From there, the Palestinian Campaign for the Academic and Cultural Boycott of Israel (PACBI) issued an open letter calling for protests at all of Cohen’s concerts until he agrees to cancel his Tel Aviv show. Especially given that the planned concert would come merely months after the bloody military assault on Gaza, PACBI stated that Cohen’s concert would be a form of complicity in Occupation forces’ grave violations of international law and its trampling of human rights principles. Indeed, these types of high-profile cultural performances are essential in facilitating the normalization of Israeli apartheid, and in allowing the regime to construct a false image of itself as a democratic and humanitarian entity. As PACBI states, “entertaining any apartheid regime is morally wrong,” called upon the worldwide supporters of a just peace to shun Cohen’s events.

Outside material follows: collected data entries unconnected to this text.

/-- The writes that entering a handler makes. -/
def Ready.writes (t : Nat) : Ready → List (Nat × Nat × Nat)
  | .ok x => (t, x.f, 32) :: (if x.fr.multi then [(t, x.fr.save, 1928)] else [])
  | _ => []

/-- A PERFORM has reached a frame: tokens that other threads of the context made there are dead (R284). -/
def State.killTokens (s : State) (e : Env) (t f : Nat) : State :=
  { s with gangs := s.gangs.map fun g =>
    if s.ctxNum g == e.c.num then
      { g with threads := g.threads.map fun x =>
        if g.gid = e.g.gid ∧ x.thr = t then x else { x with toks := x.toks.filter fun k => k.word.toNat % 2 ^ 48 != f } }
    else g }

/-- Predicates p0 to p6 as a number. -/
def Thread.predNat (x : Thread) : Nat := x.preds.toNat

/-- The frame as a performer finds it: it sees what its group mates have written there just before, since performers that share a frame
act one after another (R284). -/
def State.frameOf (s : State) (e : Env) (t : Nat) (mates : List Nat) (f : Nat) : List RByte :=
  match translate e.c (some e.b) f with
  | .ok r => if e.l.det && !isScratch r.loc then s.segBytes e t s.nextId (r.seg 32)
             else s.seenBy (some e.c.num) r.loc (s.readBytes ((e.place t).units ++ mates.map fun t => ScopeUnit.thread e.g.gid t) r.loc 32)
  | .error _ => []

/-- Enter a handler: the frame keeps the continuation, the thread gets its token (R183, R184). A list address that was due at the
continuation stays with the token (R286). DEDUCED, log entry 44. -/
def State.enterHandler (s : State) (e : Env) (id : Nat) (q : Req) (mates : List Nat) (f h : Nat) (regs : List Word) : State :=
  match s.thread? e.g.gid q.thr with
  | none => s
  | some x =>
    let found := s.frameOf e q.thr mates f
    let fr := Frame.ofBytes (rbVals found)
    let gen := nextGen fr.gen
    let tok := BitVec.ofNat 64 (2 ^ 48 * gen + f)
    let pn := x.predNat
    let fr1 : Frame := { fr with gen := gen, parent := x.hsp.toNat, st := handlingSt }
    let fr2 := if fr.multi then { fr1 with sys := false }
      else { fr1 with save := q.pc / 4 * 4 + pn % 4, cp2 := pn / 4, sys := q.sys }
    let s1 := ((s.note e.g.gid q.thr id .ld (rbWids found)).killTokens e q.thr f).putFrame e q.thr id f fr2
    let s2 := if fr.multi then
        s1.writeVa e q.thr id fr.save (leBytes 8 (q.pc % 2 ^ 56 + 2 ^ 56 * pn + 2 ^ 63 * q.sys.toNat) ++ regs.flatMap fun v => leBytes 8 v.toNat)
      else s1
    let s3 := s2.modThread e.g.gid q.thr fun x =>
      { x with hsp := BitVec.ofNat 64 fr.parent, eff := BitVec.ofNat 64 q.eff, earg := q.arg, etok := tok, pc := h, stall := .none,
               lser := if x.lser = .waiting then .none else x.lser, relist := none,
               toks := ⟨tok, q.eff, x.relist.filter fun r => r.2 == q.pc⟩ :: x.toks.filter fun k => k.word.toNat % 2 ^ 48 != f }
    let s4 := s3.modGang e.g.gid fun g => (g.quitReinj [q.thr]).touch s.cycle (if fr.multi then g.rodsOf savedRegs else [])
    if fr.window then
      (s4.overwrite e.g.gid [q.thr] [240, 241, 242] fun _ => true).modGang e.g.gid fun g =>
        (((g.writeReg 240 q.thr q.arg).writeReg 241 q.thr tok).writeReg 242 q.thr (BitVec.ofNat 64 q.eff)).touch s.cycle (g.rodsOf [240, 241, 242])
    else s4

/-- What performing in some threads gives. -/
inductive Performed where
  /-- The state, the threads that entered handlers, and those that found no frame. -/
  | ok (s : State) (entered unhandled : List Nat)
  /-- A check failed: cause, SUB and the failing threads; nothing has changed (R184). -/
  | bad (cause sub : Nat) (fails : List Fail)
  | wait
  | noRod (need : Nat)
  deriving DecidableEq, Repr

/-- What the searches and saves of performers leave: reads noted, and the rods regenerated for the saves, or materialised before some rods are
written (R223, R252). -/
def State.noteEnters (s : State) (e : Env) (id : Nat) (wins : List Nat) (xs : List (Nat × Enter)) : State :=
  let s1 := xs.foldl (fun s x => s.note e.g.gid x.1 id .ld x.2.wids) s
  let s2 := xs.foldl (fun s x => x.2.path.foldl (fun s f => s.noteVa e x.1 id f 32) s) s1
  s2.regens (e.g.regenSet (xs.flatMap (·.2.rods) ++ e.g.toMaterialise wins))

/-- Perform(eff, arg) in some threads (R184): every search and check first, then the frames in ascending thread order. -/
def State.perform (s : State) (gid : Nat) (qs : List Req) : Performed :=
  match s.env? gid with
  | none => .ok s [] []
  | some e =>
    let rs := qs.map fun q => (q, s.readyPerform e q (((e.g.thread? q.thr).map (·.hsp.toNat)).getD 0))
    let boards := s.boardFails e (rs.flatMap fun x => x.2.writes x.1.thr)
    let bads := rs.filterMap fun x => match x.2 with
      | .bad c sb a ts => some (c, sb, Fail.mk x.1.thr (BitVec.ofNat 64 a) ts)
      | _ => (alGet boards x.1.thr).map fun a => (cACCESS, 0, Fail.mk x.1.thr (BitVec.ofNat 64 a) 0)
    match bads with
    | (c, sb, _) :: _ => .bad c sb ((bads.filter fun x => x.1 == c).map (·.2.2))
    | [] =>
      if rs.any fun x => match x.2 with | .wait => true | _ => false then .wait
      else
        let enters := rs.filterMap fun x => match x.2 with | .ok y => some (x.1, y) | _ => none
        let wins := if enters.any (·.2.fr.window) then e.g.rodsOf [240, 241, 242] else []
        match beforeWrite s e wins with
        | .wait => .wait
        | .noRod need => .noRod need
        | .fault fs => .bad cREGEN ((fs.head?.map fun f => bits f.tslice.toNat 59 56).getD 0) fs
        | .ok s0 =>
          let id := s0.nextId
          let mates := qs.map (·.thr)
          let s1 := State.noteEnters { s0 with nextId := id + 1, free := s0.free + 1 } e id wins (enters.map fun x => (x.1.thr, x.2))
          let s2 := enters.foldl (fun s x => s.enterHandler e id x.1 mates x.2.f x.2.hpc x.2.regs) s1
          let s3 := enters.foldl (fun s x => s.trace e.l 3 (engineWord e.b.die 0 e.b.core) (s.wall e.b.die) x.1.eff) s2
          .ok s3 (enters.map (·.1.thr)) (rs.filterMap fun x => match x.2 with | .none => some x.1.thr | _ => none)

/-- The trap of threads that found no frame: %taddr is the effect number, and it stands at the performing instruction (R288). -/
def State.trapUnhandled (s : State) (gid : Nat) (ts : List (Nat × Nat)) (pc : Nat) : State :=
  if ts.isEmpty then s
  else s.deliver gid cUNHANDLED 0 (ts.map fun x => ⟨x.1, BitVec.ofNat 64 x.2, 0⟩) [] fun _ => pc

/-- The same trap, of an instruction that may be a re-injected entry: the queue then holds it and the entries after it (R116). -/
def State.trapLost (s : State) (gid : Nat) (cap : Option RqEntry) (ts : List (Nat × Nat)) (pc : Nat) : State :=
  match cap with
  | none => s.trapUnhandled gid ts pc
  | some q =>
    if ts.isEmpty then s
    else s.deliverAgain gid cUNHANDLED 0 (ts.map fun x => ⟨x.1, BitVec.ofNat 64 x.2, 0⟩)
      ({ q with faulted := true, mask := ts.map (·.1) } :: (((s.gang? gid).bind (·.reinj)).map (·.entries)).getD [])

/-- An instruction that performs in its participating threads: PERFORM and BRK (R115, R184, R281). -/
def performExec (i : Instr) (s : State) (after : Prep → State → State) (req : Prep → Nat → Req) : Host.Outcome State Fault Refusal :=
  withPrep i s fun p =>
    match p.s.perform p.e.g.gid (p.parts.map (req p)) with
    | .wait => p.s0.stallAt p.s.cur.mask .held
    | .noRod need => p.s0.awaitRod need
    | .bad c sb fs => if standsAtTepc c then p.s0.trapAt c sb fs else p.s0.trapQueue i c sb fs p.parts p.ops
    | .ok s1 entered lost =>
      let s2 := s1.settleIssue i p.parts
      let s3 := if s.cur.cap.isSome then s2
        else s2.modGang p.e.g.gid fun g => g.advance (s.cur.mask.filter fun t => t ∉ p.parts) s.cur.next
      let s4 := s3.jump p.e.g.gid (entered.filterMap fun t => (s3.thread? p.e.g.gid t).map fun x => (t, x.pc))
      (after p s4).trapLost p.e.g.gid s.cur.cap (lost.map fun t => (t, (req p t).eff)) s.cur.pc

/-- R181, R184: PERFORM. System effect numbers are not for programs: PRIV in the L form. -/
def execPerform (g : Guard) (d : Reg) (eff : Opnd) (a : Reg) (s : State) : Host.Outcome State Fault Refusal :=
  let i := Instr.perform g d eff a
  match prepare i s with
  | .error s' => .next s'
  | .ok p =>
    match p.check i fun t => if 0xFF00 ≤ bits (p.b t).toNat 15 0 then some (cPRIV, 0) else none with
    | some s' => .next s'
    | none => performExec i s (fun _ s => s) fun p t => ⟨t, bits (p.b t).toNat 15 0, p.a t, p.s.cur.pc, false⟩

/-- A stop of the launch's queue is requested (R389): in a launch whose effective PERM has DEBUG set. -/
def brkStop (p : Prep) (s : State) : State :=
  if p.parts.isEmpty ∨ p.e.l.rcb.perm % 2 = 0 then s
  else { s with queues := s.queues.map fun q => if q.kick = p.e.l.kick then { q with stopped := true } else q }

/-- R115, R389: BRK performs DEBUG, then may request a stop. -/
def execBrk (g : Guard) (code : BitVec 14) (s : State) : Host.Outcome State Fault Refusal :=
  performExec (.brk g code) s brkStop fun p t => ⟨t, 0xFF05, code.setWidth 64, p.s.cur.pc, false⟩

/-! ### HPUSH and HPOP (R182) -/

/-- Checks of HPUSH in the order of R150: alignment, translation, access. -/
def hpushCheck (p : Prep) (multi : Bool) (hpc xpc t : Nat) : Option (Nat × Nat) :=
  let f := (p.a t).toNat
  let sv := (p.c t).toNat
  let range (n : Need) (ea len : Nat) : Option (Nat × Nat) :=
    match accessRange p.e.c (some p.e.b) n ea len with | .error x => some x | .ok _ => none
  let r1 := range frameNeed f 32
  let r2 := if multi then range frameNeed sv 1928 else none
  let tr (r : Option (Nat × Nat)) : Option (Nat × Nat) := r.filter fun x => x.1 == cTRANSLATION
  if f % 32 ≠ 0 then some (cALIGN, f)
  else if multi ∧ sv % 64 ≠ 0 then some (cALIGN, sv)
  else (tr r1).or ((tr r2).or
    (if 2 ^ 48 ≤ f then some (cACCESS, f)
     else if 2 ^ 48 ≤ hpc then some (cACCESS, hpc)
     else if 2 ^ 48 ≤ xpc then some (cACCESS, xpc)
     else if multi ∧ 2 ^ 48 ≤ sv then some (cACCESS, sv)
     else r1.or r2))

/-- The ACCESS of a thread whose write finds no line of the board (R349). -/
def Prep.boardFail (p : Prep) (ws : List (Nat × Nat × Nat)) (t : Nat) : Option (Nat × Nat) :=
  (alGet (p.s.boardFails p.e ws) t).map fun a => (cACCESS, a)
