/-- Some results of one row of BKGTH. -/
def State.bkgthRow (s : State) (e : Env) (o : Op) (rfmt cols : Nat) (r : BankRow) (which : Nat → Bool) : List RowPart × State :=
  let bl := s.rowStripe e o r cols (r.w.getD 0)
  let bytes := if r.w.isNone then zeroRow rfmt cols r.elems else gatherRow rfmt cols r.elems bl
  let n := (OpKind.bkgth rfmt cols 0 [] []).results r
  let u := gatherUnit rfmt
  let parts := if (List.range n).all which then cutRow r.dst 0 0 0 bytes.length bytes
    else ((List.range n).filter which).flatMap fun j => cutRow r.dst 0 0 (u * j) (u * j + u) bytes
  (parts, match r.w with
    | some loc => if r.written.isEmpty then s.badBlocks e r.die r.vault loc (bl.take (runLen cols (bl.map rbVals))) else s
    | none => s)

/-- A unit serves the rows of one operation in ascending order (R321). -/
def rowTurn (rows : List BankRow) (row : Nat) (r : BankRow) : Bool :=
  (rows.take row).all fun x => x.taken || x.die != r.die || x.vault != r.vault

/-- The unit has finished an operation: its context's count rises (R331). -/
def State.countUnit (s : State) (o : Op) (die vault : Nat) : State :=
  match s.op? o.id with
  | some o1 =>
    if o1.waitsAt die vault then s
    else s.modCtx o.ctx fun c =>
      { c with bankDone := ((die, vault), (c.bankCount die vault + 1) % 2 ^ 32) :: c.bankDone.filter fun x => x.1 != (die, vault) }
  | none => s

/-- Some results of one row of an operation, and the state after the records of bad operands. -/
def State.rowResults (s : State) (e : Env) (o : Op) (r : BankRow) (which : Nat → Bool) : List RowPart × State :=
  match o.kind with
  | .bkmv bf16 acc cols _ xs _ => s.bkmvRow e o bf16 acc cols xs r which
  | .bkgth rfmt cols _ _ _ => s.bkgthRow e o rfmt cols r which
  | _ => ([], s)

/-- Change a row of a bank operation. -/
def OpKind.modRow (k : OpKind) (row : Nat) (f : BankRow → BankRow) : OpKind :=
  match k with
  | .bkmv b a c q xs rows => .bkmv b a c q xs (modNth rows row f)
  | .bkgth f' c q ix rows => .bkgth f' c q ix (modNth rows row f)
  | k => k

/-- A row task that its unit may work on: queued, not yet written, and the unit's earlier rows of the operation taken (R321). -/
def Op.rowAt (o : Op) (row : Nat) : Option BankRow :=
  (o.kind.bankRows[row]?).filter fun r => o.queued && !r.taken && rowTurn o.kind.bankRows row r

/-- Read operands of a row task (R258, R325): all of row idx, or, past the rows, one byte of row `k mod rows`: each byte that was not read
before is read by itself. -/
def State.rowRead (s : State) (o : Op) (idx : Nat) : State :=
  let n := o.kind.bankRows.length
  let (row, byte) := if idx < n then (idx, none) else ((idx - n) % n, some ((idx - n) / n))
  match o.rowAt row, s.env? o.place.gid with
  | some r, some e =>
    let all := segLocs (o.kind.rowReads r)
    let locs := match byte with
      | some k => (all[k]?).toList
      | none => all
    let new := (locs.filter fun a => r.seen.all fun x => x.1 != a).map fun a =>
      let b := s.bankByte e (bankUnits r.die r.vault) [] o.id a
      (a, b.val, b.bad)
    s.modOp o.id fun o => { o with kind := o.kind.modRow row fun r => { r with seen := r.seen ++ new } }
  | _, _ => s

Activists from Adalah New York took up the call to pressure Cohen into canceling the concert, as they organized a protest outside of Radio City Music Hall during his show in New York City. The demonstrators chanted, handed out leaflets, produced sidewalk art, and sang protest songs to the tune of Cohen’s music. Activists passed out fliers to ticket-holders on the back of which was written “Don’t Play Israel.” Concert-goers were asked to hold them up during the concert so that Cohen could see a visual call to join the growing cultural and academic boycott.

Soon after the New York show, Cohen performed in Ottawa, where once again he was met by a group of demonstrators who chanted and handed out flyers outside his concert at the National Arts Centre. The protestors asked the concert-goers to leave the flyers saying “Don’t Play Israel” on their seats after the show, in another effort to give Cohen a visual image of the growing strength of the call for cultural boycott.

Before the show in New York, some of the local activists were able to meet in person with Cohen’s manager and PR team. The latter were extremely worried about Cohen’s name being ruined by protests at his concerts, and asked the activists to cancel protests in New York and in other cities. Desperate to maintain Cohen’s humanitarian reputation, they tried to appease the demonstrators without canceling the Tel Aviv event. This desperation is a testament to the effectiveness of popular pressure, and to the importance of keeping the pressure going in his future shows.